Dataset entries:
★ ★ ★ ★ ★ ★ ★
-- ==== Sys2Proof/Certificates/Slice0/Obligations.lean ====
section
/-! DEFINITION. The statements for the provers: what each family of commands does, what a step and the reset are, and what every step keeps. Each
docstring names the rules of the spec that it rests on. -/
open Sys2Proof Sys2Proof.Machine

/-- A step with commands waiting is the effect of the command at the front on the state with the queue's rest. With nothing waiting it is one tick of the epoch
counter, which is the model's choice (log entry 1). -/
def Obligations.StepRunsFrontCommand : Prop :=
  (∀ (c : Instr) (r : List Instr) (s : State), s.pending = c :: r → step s = exec c { s with pending := r })
    ∧ ∀ s : State, s.pending = [] → step s = .next (tick s)

/-- Right after reset the device is in ROM with no image running, nothing waits, every memory reads as its reset contents, every lane's path is DARK, no punnet
holds anything, the Rind is busy with its self-tests, the severities are those of R562, and the invariant holds. That data memory and instruction memory read zero
is the model's choice (log entry 2); the NVM reads as manufacture left it (R212), with contents the model names (log entries 2, 52). -/
def Obligations.ResetState : Prop :=
  let s := State.reset
  s.inv ∧ s.pending = [] ∧ s.dev = devROM ∧ s.dead = false ∧ s.fwLoad = none ∧ s.bankA = none ∧ s.bankB = none ∧ s.hostq = [] ∧ s.evbuf = [] ∧ s.fq = []
    ∧ (∀ g w, s.getI g w = 0 ∧ s.getD g w = 0) ∧ (∀ a, s.getNvm a = nvmReset a) ∧ (∀ p < 512, s.mode p = mDARK) ∧ (∀ k < 256, s.punKey k = none)
    ∧ s.on .RND_STAT_BUSY 0 = true ∧ s.on .MB_STAT_NOFW 0 = true ∧ (∀ g < 16, s.groveOn g = false)
    ∧ (∀ i < 1075, s.rd .FLT_SEV_REACT i = if i < 768 then 0 else if i = 1051 then 5 else if i = 1028 ∨ i = 1074 then 2 else 1)

/-- Every command has an effect in every state: the machine never faults and never refuses, and so no step of any state stops it. -/
def Obligations.EveryCommandAnswers : Prop :=
  (∀ (c : Instr) (s : State), ∃ t, exec c s = .next t) ∧ ∀ s : State, Safe s

/-- Every step keeps the invariant: the device stays in a state of its table, and every store, of registers, memories and towers, stays in canonical form. -/
def Obligations.StepKeepsCanonicalForm : Prop :=
  ∀ s t : State, s.inv → step s = .next t → t.inv

/-- R276 to R279: decoding the word of a well-formed sequencer instruction gives that instruction back, with each of its fields, and a word that decodes is the
word of what it decodes to. -/
def Obligations.SequencerWordsRoundTrip : Prop :=
  (∀ (o : SOp) (f : SFields), o.wellFormed f = true → seqDecode (seqEncode o f) = .ok o f)
    ∧ ∀ (w : Nat) (o : SOp) (f : SFields), w < 2 ^ 64 → seqDecode w = .ok o f → o.wellFormed f = true ∧ seqEncode o f = w

/-- R286, R283: ADD, SUB, AND, OR, XOR write rs1 op rs2 modulo 2^64 to rd, set Z and M by it and C as carry, borrow or 0, leave E, and nothing else changes. SHL
and SHR shift rs1 by rs2[5:0]; C is the last bit shifted out, and 0 for a count of 0. MUL writes the low 64 bits of the unsigned product, and C says that the
high 64 bits are non-zero. R286: ADDI adds the sign-extended immediate, ANDI and ORI take it zero-extended, LDI writes it and LDHI writes it to the high half
of rd; LDI and LDHI leave the flags. -/
def Obligations.ArithmeticResults : Prop :=
  (∀ (s : State) (g : Fin 16) (t : Fin 4) (f : SFields),
     let th := 4 * g.val + t.val
     let a := s.wreg th f.rs1
     let b := s.wreg th f.rs2
     let n := b % 64
     (s.issues g t .add f → SeqResult s (exec (.add g t) s) th f.rd ((a + b) % 2 ^ 64) (decide (2 ^ 64 ≤ a + b)))
     ∧ (s.issues g t .sub f → SeqResult s (exec (.sub g t) s) th f.rd ((a + 2 ^ 64 - b) % 2 ^ 64) (decide (a < b)))
     ∧ (s.issues g t .and f → SeqResult s (exec (.and g t) s) th f.rd (Nat.land a b) false)
     ∧ (s.issues g t .or f → SeqResult s (exec (.or g t) s) th f.rd (Nat.lor a b) false)
     ∧ (s.issues g t .xor f → SeqResult s (exec (.xor g t) s) th f.rd (Nat.xor a b) false)
     ∧ (s.issues g t .shl f → SeqResult s (exec (.shl g t) s) th f.rd (a * 2 ^ n % 2 ^ 64) (decide (a * 2 ^ n / 2 ^ 64 % 2 = 1)))
     ∧ (s.issues g t .shr f → SeqResult s (exec (.shr g t) s) th f.rd (a / 2 ^ n) (decide (0 < n ∧ a / 2 ^ (n - 1) % 2 = 1)))
     ∧ (s.issues g t .mul f → SeqResult s (exec (.mul g t) s) th f.rd (a * b % 2 ^ 64) (decide (2 ^ 64 ≤ a * b))))
    ∧ ∀ (s : State) (g : Fin 16) (t : Fin 4) (f : SFields),
      let th := 4 * g.val + t.val
      let a := s.wreg th f.rs1
      let i := f.x % 2 ^ 32
      let si := if i < 2 ^ 31 then i else i + 2 ^ 64 - 2 ^ 32
      let fl := s.flags th
      (s.issues g t .addi f → SeqResult s (exec (.addi g t) s) th f.rd ((a + si) % 2 ^ 64) (decide (2 ^ 64 ≤ a + si)))
      ∧ (s.issues g t .andi f → SeqResult s (exec (.andi g t) s) th f.rd (Nat.land a i) false)
      ∧ (s.issues g t .ori f → SeqResult s (exec (.ori g t) s) th f.rd (Nat.lor a i) false)
      ∧ (s.issues g t .ldi f → SeqEnds s (exec (.ldi g t) s) th f.rd i fl.1 fl.2.1 fl.2.2.1 fl.2.2.2)
      ∧ (s.issues g t .ldhi f → SeqEnds s (exec (.ldhi g t) s) th f.rd (i * 2 ^ 32 + s.wreg th f.rd % 2 ^ 32) fl.1 fl.2.1 fl.2.2.1 fl.2.2.2)

/-- R286: NOP, YIELD and FENCE change nothing but the thread's program counter. HALT leaves the thread HALTED with SEQ_TSTAT.PC at its own address. R274, R318: a
thread whose word has a reserved opcode stops in FAULTED with CAUSE 0x1, one whose fetch fails its parity check with CAUSE 0x6, and its message goes out. -/
def Obligations.ThreadControlInstructions : Prop :=
  (∀ (s : State) (g : Fin 16) (t : Fin 4) (f : SFields),
     let th := 4 * g.val + t.val
     let pc := s.rd .SEQ_TSTAT_PC th
     (s.issues g t .nop f → SeqGoes s (exec (.nop g t) s) th (pc + 1))
     ∧ (s.issues g t .yield f → SeqGoes s (exec (.yield g t) s) th (pc + 1))
     ∧ (s.issues g t .fence f → SeqGoes s (exec (.fence g t) s) th (pc + 1))
     ∧ (s.issues g t .halt f → ∃ u, exec (.halt g t) s = .next u ∧ u.rd .SEQ_TSTAT_STATE th = tHALTED ∧ u.rd .SEQ_TSTAT_PC th = pc
         ∧ s.regsBut u [(.SEQ_TSTAT_STATE, th)] ∧ s.memSame u))
    ∧ ∀ (s : State) (g : Fin 16) (t : Fin 4),
      let th := 4 * g.val + t.val
      s.dead = false → s.threadRuns g t = true → (s.rd .X_INJ_LEFT 0 = 0 ∨ s.rd .X_INJ_CHECKER 0 ≠ g) →
      (seqDecode (s.fetch g t) = .bad 1 → SeqFaults s (exec (.reservedOpcode g t false) s) th 1
        ∧ ∀ u, exec (.reservedOpcode g t false) s = .next u → s.sent u (768 + 8 * g.val + 6) msgFAULT (s.rd .SEQ_TSTAT_PC th))
      ∧ SeqFaults s (exec (.reservedOpcode g t true) s) th 6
★ ★ ★ ★ ★ ★ ★
Task to complete:
The reply should consist of all the records, repeated exactly.

Exercise answer:
-- ==== Sys2Proof/Certificates/Slice0/Obligations.lean ====
section
/-! DEFINITION. The statements for the provers: what each family of commands does, what a step and the reset are, and what every step keeps. Each
docstring names the rules of the spec that it rests on. -/
open Sys2Proof Sys2Proof.Machine

/-- A step with commands waiting is the effect of the command at the front on the state with the queue's rest. With nothing waiting it is one tick of the epoch
counter, which is the model's choice (log entry 1). -/
def Obligations.StepRunsFrontCommand : Prop :=
  (∀ (c : Instr) (r : List Instr) (s : State), s.pending = c :: r → step s = exec c { s with pending := r })
    ∧ ∀ s : State, s.pending = [] → step s = .next (tick s)

/-- Right after reset the device is in ROM with no image running, nothing waits, every memory reads as its reset contents, every lane's path is DARK, no punnet
holds anything, the Rind is busy with its self-tests, the severities are those of R562, and the invariant holds. That data memory and instruction memory read zero
is the model's choice (log entry 2); the NVM reads as manufacture left it (R212), with contents the model names (log entries 2, 52). -/
def Obligations.ResetState : Prop :=
  let s := State.reset
  s.inv ∧ s.pending = [] ∧ s.dev = devROM ∧ s.dead = false ∧ s.fwLoad = none ∧ s.bankA = none ∧ s.bankB = none ∧ s.hostq = [] ∧ s.evbuf = [] ∧ s.fq = []
    ∧ (∀ g w, s.getI g w = 0 ∧ s.getD g w = 0) ∧ (∀ a, s.getNvm a = nvmReset a) ∧ (∀ p < 512, s.mode p = mDARK) ∧ (∀ k < 256, s.punKey k = none)
    ∧ s.on .RND_STAT_BUSY 0 = true ∧ s.on .MB_STAT_NOFW 0 = true ∧ (∀ g < 16, s.groveOn g = false)
    ∧ (∀ i < 1075, s.rd .FLT_SEV_REACT i = if i < 768 then 0 else if i = 1051 then 5 else if i = 1028 ∨ i = 1074 then 2 else 1)

/-- Every command has an effect in every state: the machine never faults and never refuses, and so no step of any state stops it. -/
def Obligations.EveryCommandAnswers : Prop :=
  (∀ (c : Instr) (s : State), ∃ t, exec c s = .next t) ∧ ∀ s : State, Safe s

/-- Every step keeps the invariant: the device stays in a state of its table, and every store, of registers, memories and towers, stays in canonical form. -/
def Obligations.StepKeepsCanonicalForm : Prop :=
  ∀ s t : State, s.inv → step s = .next t → t.inv

/-- R276 to R279: decoding the word of a well-formed sequencer instruction gives that instruction back, with each of its fields, and a word that decodes is the
word of what it decodes to. -/
def Obligations.SequencerWordsRoundTrip : Prop :=
  (∀ (o : SOp) (f : SFields), o.wellFormed f = true → seqDecode (seqEncode o f) = .ok o f)
    ∧ ∀ (w : Nat) (o : SOp) (f : SFields), w < 2 ^ 64 → seqDecode w = .ok o f → o.wellFormed f = true ∧ seqEncode o f = w

/-- R286, R283: ADD, SUB, AND, OR, XOR write rs1 op rs2 modulo 2^64 to rd, set Z and M by it and C as carry, borrow or 0, leave E, and nothing else changes. SHL
and SHR shift rs1 by rs2[5:0]; C is the last bit shifted out, and 0 for a count of 0. MUL writes the low 64 bits of the unsigned product, and C says that the
high 64 bits are non-zero. R286: ADDI adds the sign-extended immediate, ANDI and ORI take it zero-extended, LDI writes it and LDHI writes it to the high half
of rd; LDI and LDHI leave the flags. -/
def Obligations.ArithmeticResults : Prop :=
  (∀ (s : State) (g : Fin 16) (t : Fin 4) (f : SFields),
     let th := 4 * g.val + t.val
     let a := s.wreg th f.rs1
     let b := s.wreg th f.rs2
     let n := b % 64
     (s.issues g t .add f → SeqResult s (exec (.add g t) s) th f.rd ((a + b) % 2 ^ 64) (decide (2 ^ 64 ≤ a + b)))
     ∧ (s.issues g t .sub f → SeqResult s (exec (.sub g t) s) th f.rd ((a + 2 ^ 64 - b) % 2 ^ 64) (decide (a < b)))
     ∧ (s.issues g t .and f → SeqResult s (exec (.and g t) s) th f.rd (Nat.land a b) false)
     ∧ (s.issues g t .or f → SeqResult s (exec (.or g t) s) th f.rd (Nat.lor a b) false)
     ∧ (s.issues g t .xor f → SeqResult s (exec (.xor g t) s) th f.rd (Nat.xor a b) false)
     ∧ (s.issues g t .shl f → SeqResult s (exec (.shl g t) s) th f.rd (a * 2 ^ n % 2 ^ 64) (decide (a * 2 ^ n / 2 ^ 64 % 2 = 1)))
     ∧ (s.issues g t .shr f → SeqResult s (exec (.shr g t) s) th f.rd (a / 2 ^ n) (decide (0 < n ∧ a / 2 ^ (n - 1) % 2 = 1)))
     ∧ (s.issues g t .mul f → SeqResult s (exec (.mul g t) s) th f.rd (a * b % 2 ^ 64) (decide (2 ^ 64 ≤ a * b))))
    ∧ ∀ (s : State) (g : Fin 16) (t : Fin 4) (f : SFields),
      let th := 4 * g.val + t.val
      let a := s.wreg th f.rs1
      let i := f.x % 2 ^ 32
      let si := if i < 2 ^ 31 then i else i + 2 ^ 64 - 2 ^ 32
      let fl := s.flags th
      (s.issues g t .addi f → SeqResult s (exec (.addi g t) s) th f.rd ((a + si) % 2 ^ 64) (decide (2 ^ 64 ≤ a + si)))
      ∧ (s.issues g t .andi f → SeqResult s (exec (.andi g t) s) th f.rd (Nat.land a i) false)
      ∧ (s.issues g t .ori f → SeqResult s (exec (.ori g t) s) th f.rd (Nat.lor a i) false)
      ∧ (s.issues g t .ldi f → SeqEnds s (exec (.ldi g t) s) th f.rd i fl.1 fl.2.1 fl.2.2.1 fl.2.2.2)
      ∧ (s.issues g t .ldhi f → SeqEnds s (exec (.ldhi g t) s) th f.rd (i * 2 ^ 32 + s.wreg th f.rd % 2 ^ 32) fl.1 fl.2.1 fl.2.2.1 fl.2.2.2)

/-- R286: NOP, YIELD and FENCE change nothing but the thread's program counter. HALT leaves the thread HALTED with SEQ_TSTAT.PC at its own address. R274, R318: a
thread whose word has a reserved opcode stops in FAULTED with CAUSE 0x1, one whose fetch fails its parity check with CAUSE 0x6, and its message goes out. -/
def Obligations.ThreadControlInstructions : Prop :=
  (∀ (s : State) (g : Fin 16) (t : Fin 4) (f : SFields),
     let th := 4 * g.val + t.val
     let pc := s.rd .SEQ_TSTAT_PC th
     (s.issues g t .nop f → SeqGoes s (exec (.nop g t) s) th (pc + 1))
     ∧ (s.issues g t .yield f → SeqGoes s (exec (.yield g t) s) th (pc + 1))
     ∧ (s.issues g t .fence f → SeqGoes s (exec (.fence g t) s) th (pc + 1))
     ∧ (s.issues g t .halt f → ∃ u, exec (.halt g t) s = .next u ∧ u.rd .SEQ_TSTAT_STATE th = tHALTED ∧ u.rd .SEQ_TSTAT_PC th = pc
         ∧ s.regsBut u [(.SEQ_TSTAT_STATE, th)] ∧ s.memSame u))
    ∧ ∀ (s : State) (g : Fin 16) (t : Fin 4),
      let th := 4 * g.val + t.val
      s.dead = false → s.threadRuns g t = true → (s.rd .X_INJ_LEFT 0 = 0 ∨ s.rd .X_INJ_CHECKER 0 ≠ g) →
      (seqDecode (s.fetch g t) = .bad 1 → SeqFaults s (exec (.reservedOpcode g t false) s) th 1
        ∧ ∀ u, exec (.reservedOpcode g t false) s = .next u → s.sent u (768 + 8 * g.val + 6) msgFAULT (s.rd .SEQ_TSTAT_PC th))
      ∧ SeqFaults s (exec (.reservedOpcode g t true) s) th 6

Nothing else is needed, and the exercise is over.